» Your task
The answer should be an exact repeat of the stretch of material below from the line containing "rw [exec_esym (s" through the line containing "(encoding s (q ++ textBits s ts)) := by".
[Information supplied Boundary: Start]
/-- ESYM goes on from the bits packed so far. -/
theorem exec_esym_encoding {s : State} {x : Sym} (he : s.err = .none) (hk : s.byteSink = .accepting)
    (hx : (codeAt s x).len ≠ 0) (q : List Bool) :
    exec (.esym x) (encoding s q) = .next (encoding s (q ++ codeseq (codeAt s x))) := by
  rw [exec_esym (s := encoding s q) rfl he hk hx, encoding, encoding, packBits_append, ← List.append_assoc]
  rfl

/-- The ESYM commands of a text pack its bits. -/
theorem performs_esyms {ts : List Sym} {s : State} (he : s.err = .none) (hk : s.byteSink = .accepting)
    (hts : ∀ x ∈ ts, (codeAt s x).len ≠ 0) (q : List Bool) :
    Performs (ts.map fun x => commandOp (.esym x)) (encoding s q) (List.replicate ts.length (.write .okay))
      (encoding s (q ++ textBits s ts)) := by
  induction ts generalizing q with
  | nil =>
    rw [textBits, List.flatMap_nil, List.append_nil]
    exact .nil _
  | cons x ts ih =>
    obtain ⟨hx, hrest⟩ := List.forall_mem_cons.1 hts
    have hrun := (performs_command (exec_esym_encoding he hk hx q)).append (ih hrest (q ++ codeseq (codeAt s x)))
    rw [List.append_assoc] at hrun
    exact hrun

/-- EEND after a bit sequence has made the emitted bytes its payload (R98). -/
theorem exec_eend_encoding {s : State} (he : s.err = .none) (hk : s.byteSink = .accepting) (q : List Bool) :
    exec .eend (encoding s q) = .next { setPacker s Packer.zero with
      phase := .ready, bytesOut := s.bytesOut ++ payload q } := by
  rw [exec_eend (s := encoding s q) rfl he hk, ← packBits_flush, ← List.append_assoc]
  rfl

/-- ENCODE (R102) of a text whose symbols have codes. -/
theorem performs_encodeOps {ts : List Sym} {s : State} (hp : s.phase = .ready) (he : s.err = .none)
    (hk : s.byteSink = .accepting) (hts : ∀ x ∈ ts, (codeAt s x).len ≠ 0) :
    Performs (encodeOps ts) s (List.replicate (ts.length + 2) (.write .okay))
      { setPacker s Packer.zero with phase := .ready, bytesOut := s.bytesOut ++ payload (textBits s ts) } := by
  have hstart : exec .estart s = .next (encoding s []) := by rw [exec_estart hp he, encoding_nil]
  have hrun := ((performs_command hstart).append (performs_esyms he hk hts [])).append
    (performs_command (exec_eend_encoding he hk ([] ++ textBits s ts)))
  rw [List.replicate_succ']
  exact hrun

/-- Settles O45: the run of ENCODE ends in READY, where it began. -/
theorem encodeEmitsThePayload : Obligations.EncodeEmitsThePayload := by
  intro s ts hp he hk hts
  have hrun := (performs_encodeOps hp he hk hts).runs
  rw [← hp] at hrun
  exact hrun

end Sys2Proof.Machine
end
[Information supplied Boundary: End]
» Response
  rw [exec_esym (s := encoding s q) rfl he hk hx, encoding, encoding, packBits_append, ← List.append_assoc]
  rfl

/-- The ESYM commands of a text pack its bits. -/
theorem performs_esyms {ts : List Sym} {s : State} (he : s.err = .none) (hk : s.byteSink = .accepting)
    (hts : ∀ x ∈ ts, (codeAt s x).len ≠ 0) (q : List Bool) :
    Performs (ts.map fun x => commandOp (.esym x)) (encoding s q) (List.replicate ts.length (.write .okay))
      (encoding s (q ++ textBits s ts)) := by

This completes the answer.